-- ==== Sys2Proof/Laws/Ans.lean ====
section
/-!
SUPPORT. The frame of ANS decoding over any reader: it keeps what reading a field keeps.
-/

namespace Sys2Proof.Machine

variable {σ : Type} {R : σ → σ → Prop} {rb : Nat → Cmd σ Word}

theorem readTableEntries_keeps (hr : ∀ s, R s s) (ht : ∀ a b c, R a b → R b c → R a c) (hb : ∀ n, (rb n).Keeps R) (lr : Nat) :
    ∀ k, (readTableEntries rb lr k).Keeps R
  | 0 => Cmd.Keeps.pure hr _
  | k + 1 => by
    unfold readTableEntries
    refine Cmd.Keeps.bind ht (hb 1) fun _ => Cmd.Keeps.ite (fun _ => ?_) (fun _ => ?_)
    · exact Cmd.Keeps.bind ht (readTableEntries_keeps hr ht hb lr k) fun _ => Cmd.Keeps.pure hr _
    · exact Cmd.Keeps.bind ht (hb lr) fun _ =>
        Cmd.Keeps.bind ht (readTableEntries_keeps hr ht hb lr k) fun _ => Cmd.Keeps.pure hr _

theorem readTable_keeps (hr : ∀ s, R s s) (ht : ∀ a b c, R a b → R b c → R a c) (hb : ∀ n, (rb n).Keeps R) (lr : Nat) :
    (readTable rb lr).Keeps R := by
  unfold readTable
  exact Cmd.Keeps.bind ht (readTableEntries_keeps hr ht hb lr 256) fun _ =>
    Cmd.Keeps.bind ht (Cmd.Keeps.checkMid hr _ _ _ _) fun _ => Cmd.Keeps.pure hr _

theorem readTables_keeps (hr : ∀ s, R s s) (ht : ∀ a b c, R a b → R b c → R a c) (hb : ∀ n, (rb n).Keeps R) (lr : Nat) :
    ∀ k, (readTables rb lr k).Keeps R
  | 0 => Cmd.Keeps.pure hr _
  | k + 1 => by
    unfold readTables
    refine Cmd.Keeps.bind ht (hb 1) fun _ => Cmd.Keeps.ite (fun _ => ?_) (fun _ => ?_)
    · exact Cmd.Keeps.bind ht (readTables_keeps hr ht hb lr k) fun _ => Cmd.Keeps.pure hr _
    · exact Cmd.Keeps.bind ht (readTable_keeps hr ht hb lr) fun _ =>
        Cmd.Keeps.bind ht (readTables_keeps hr ht hb lr k) fun _ => Cmd.Keeps.pure hr _

theorem ansRefill_keeps (hr : ∀ s, R s s) (ht : ∀ a b c, R a b → R b c → R a c) (hb : ∀ n, (rb n).Keeps R) :
    ∀ k x, (ansRefill rb k x).Keeps R
  | 0, _ => Cmd.Keeps.pure hr _
  | k + 1, x => by
    unfold ansRefill
    exact Cmd.Keeps.ite (fun _ => Cmd.Keeps.bind ht (hb 8) fun _ => ansRefill_keeps hr ht hb k _) (fun _ => Cmd.Keeps.pure hr _)

theorem ansSymbols_keeps (hr : ∀ s, R s s) (ht : ∀ a b c, R a b → R b c → R a c) (hb : ∀ n, (rb n).Keeps R) (order1 : Bool)
    (lr : Nat) (tables : List (Option (List Nat))) : ∀ k x prev, (ansSymbols rb order1 lr tables k x prev).Keeps R
  | 0, _, _ => by
    unfold ansSymbols
    exact Cmd.Keeps.bind ht (Cmd.Keeps.checkMid hr _ _ _ _) fun _ => Cmd.Keeps.pure hr _
  | k + 1, x, prev => by
    unfold ansSymbols
    cases tables.getD (if order1 then prev else 0) none with
    | none => exact Cmd.Keeps.raiseMid hr _ _ _
    | some f =>
      exact Cmd.Keeps.bind ht (ansRefill_keeps hr ht hb 4 _) fun _ =>
        Cmd.Keeps.bind ht (ansSymbols_keeps hr ht hb order1 lr tables k _ _) fun _ => Cmd.Keeps.pure hr _

/-- `AnsDecode` keeps every relation that a read of the stream keeps. -/
theorem ansDecode_keeps (hr : ∀ s, R s s) (ht : ∀ a b c, R a b → R b c → R a c) (hb : ∀ n, (rb n).Keeps R) (order1 : Bool)
    (n : Nat) : (ansDecode rb order1 n).Keeps R := by
  unfold ansDecode
  refine Cmd.Keeps.ite (fun _ => Cmd.Keeps.pure hr _) fun _ => Cmd.Keeps.bind ht (hb 4) fun t => Cmd.Keeps.midway ?_
  unfold ansDecodeRest
  refine Cmd.Keeps.bind ht (Cmd.Keeps.checkMid hr _ _ _ _) fun _ => ?_
  have rest : ∀ (lr : Nat) (tables : List (Option (List Nat))), (do
      let x ← rb 32
      checkMid (decide (x.toNat < Config.ansL) || decide (256 * Config.ansL ≤ x.toNat)) .invalidData 3
      ansSymbols rb order1 lr tables n x.toNat 0 : Cmd σ (List Byte)).Keeps R := fun lr tables =>
    Cmd.Keeps.bind ht (hb 32) fun x => Cmd.Keeps.bind ht (Cmd.Keeps.checkMid hr _ _ _ _) fun _ =>
      ansSymbols_keeps hr ht hb order1 lr tables n _ 0
  refine Cmd.Keeps.ite (fun _ => Cmd.Keeps.bind ht (readTables_keeps hr ht hb _ 256) fun tables => rest _ tables)
    (fun _ => Cmd.Keeps.bind ht (readTable_keeps hr ht hb _) fun f => ?_)
  exact Cmd.Keeps.bind ht (Cmd.Keeps.pure hr _) fun tables => rest _ tables

end Sys2Proof.Machine
end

○ ○ ○ ○ ○

Write out the complete set of records exactly as given.

-- ==== Sys2Proof/Laws/Ans.lean ====
section
/-!
SUPPORT. The frame of ANS decoding over any reader: it keeps what reading a field keeps.
-/

namespace Sys2Proof.Machine

variable {σ : Type} {R : σ → σ → Prop} {rb : Nat → Cmd σ Word}

theorem readTableEntries_keeps (hr : ∀ s, R s s) (ht : ∀ a b c, R a b → R b c → R a c) (hb : ∀ n, (rb n).Keeps R) (lr : Nat) :
    ∀ k, (readTableEntries rb lr k).Keeps R
  | 0 => Cmd.Keeps.pure hr _
  | k + 1 => by
    unfold readTableEntries
    refine Cmd.Keeps.bind ht (hb 1) fun _ => Cmd.Keeps.ite (fun _ => ?_) (fun _ => ?_)
    · exact Cmd.Keeps.bind ht (readTableEntries_keeps hr ht hb lr k) fun _ => Cmd.Keeps.pure hr _
    · exact Cmd.Keeps.bind ht (hb lr) fun _ =>
        Cmd.Keeps.bind ht (readTableEntries_keeps hr ht hb lr k) fun _ => Cmd.Keeps.pure hr _

theorem readTable_keeps (hr : ∀ s, R s s) (ht : ∀ a b c, R a b → R b c → R a c) (hb : ∀ n, (rb n).Keeps R) (lr : Nat) :
    (readTable rb lr).Keeps R := by
  unfold readTable
  exact Cmd.Keeps.bind ht (readTableEntries_keeps hr ht hb lr 256) fun _ =>
    Cmd.Keeps.bind ht (Cmd.Keeps.checkMid hr _ _ _ _) fun _ => Cmd.Keeps.pure hr _

theorem readTables_keeps (hr : ∀ s, R s s) (ht : ∀ a b c, R a b → R b c → R a c) (hb : ∀ n, (rb n).Keeps R) (lr : Nat) :
    ∀ k, (readTables rb lr k).Keeps R
  | 0 => Cmd.Keeps.pure hr _
  | k + 1 => by
    unfold readTables
    refine Cmd.Keeps.bind ht (hb 1) fun _ => Cmd.Keeps.ite (fun _ => ?_) (fun _ => ?_)
    · exact Cmd.Keeps.bind ht (readTables_keeps hr ht hb lr k) fun _ => Cmd.Keeps.pure hr _
    · exact Cmd.Keeps.bind ht (readTable_keeps hr ht hb lr) fun _ =>
        Cmd.Keeps.bind ht (readTables_keeps hr ht hb lr k) fun _ => Cmd.Keeps.pure hr _

theorem ansRefill_keeps (hr : ∀ s, R s s) (ht : ∀ a b c, R a b → R b c → R a c) (hb : ∀ n, (rb n).Keeps R) :
    ∀ k x, (ansRefill rb k x).Keeps R
  | 0, _ => Cmd.Keeps.pure hr _
  | k + 1, x => by
    unfold ansRefill
    exact Cmd.Keeps.ite (fun _ => Cmd.Keeps.bind ht (hb 8) fun _ => ansRefill_keeps hr ht hb k _) (fun _ => Cmd.Keeps.pure hr _)

theorem ansSymbols_keeps (hr : ∀ s, R s s) (ht : ∀ a b c, R a b → R b c → R a c) (hb : ∀ n, (rb n).Keeps R) (order1 : Bool)
    (lr : Nat) (tables : List (Option (List Nat))) : ∀ k x prev, (ansSymbols rb order1 lr tables k x prev).Keeps R
  | 0, _, _ => by
    unfold ansSymbols
    exact Cmd.Keeps.bind ht (Cmd.Keeps.checkMid hr _ _ _ _) fun _ => Cmd.Keeps.pure hr _
  | k + 1, x, prev => by
    unfold ansSymbols
    cases tables.getD (if order1 then prev else 0) none with
    | none => exact Cmd.Keeps.raiseMid hr _ _ _
    | some f =>
      exact Cmd.Keeps.bind ht (ansRefill_keeps hr ht hb 4 _) fun _ =>
        Cmd.Keeps.bind ht (ansSymbols_keeps hr ht hb order1 lr tables k _ _) fun _ => Cmd.Keeps.pure hr _

/-- `AnsDecode` keeps every relation that a read of the stream keeps. -/
theorem ansDecode_keeps (hr : ∀ s, R s s) (ht : ∀ a b c, R a b → R b c → R a c) (hb : ∀ n, (rb n).Keeps R) (order1 : Bool)
    (n : Nat) : (ansDecode rb order1 n).Keeps R := by
  unfold ansDecode
  refine Cmd.Keeps.ite (fun _ => Cmd.Keeps.pure hr _) fun _ => Cmd.Keeps.bind ht (hb 4) fun t => Cmd.Keeps.midway ?_
  unfold ansDecodeRest
  refine Cmd.Keeps.bind ht (Cmd.Keeps.checkMid hr _ _ _ _) fun _ => ?_
  have rest : ∀ (lr : Nat) (tables : List (Option (List Nat))), (do
      let x ← rb 32
      checkMid (decide (x.toNat < Config.ansL) || decide (256 * Config.ansL ≤ x.toNat)) .invalidData 3
      ansSymbols rb order1 lr tables n x.toNat 0 : Cmd σ (List Byte)).Keeps R := fun lr tables =>
    Cmd.Keeps.bind ht (hb 32) fun x => Cmd.Keeps.bind ht (Cmd.Keeps.checkMid hr _ _ _ _) fun _ =>
      ansSymbols_keeps hr ht hb order1 lr tables n _ 0
  refine Cmd.Keeps.ite (fun _ => Cmd.Keeps.bind ht (readTables_keeps hr ht hb _ 256) fun tables => rest _ tables)
    (fun _ => Cmd.Keeps.bind ht (readTable_keeps hr ht hb _) fun f => ?_)
  exact Cmd.Keeps.bind ht (Cmd.Keeps.pure hr _) fun tables => rest _ tables

end Sys2Proof.Machine
end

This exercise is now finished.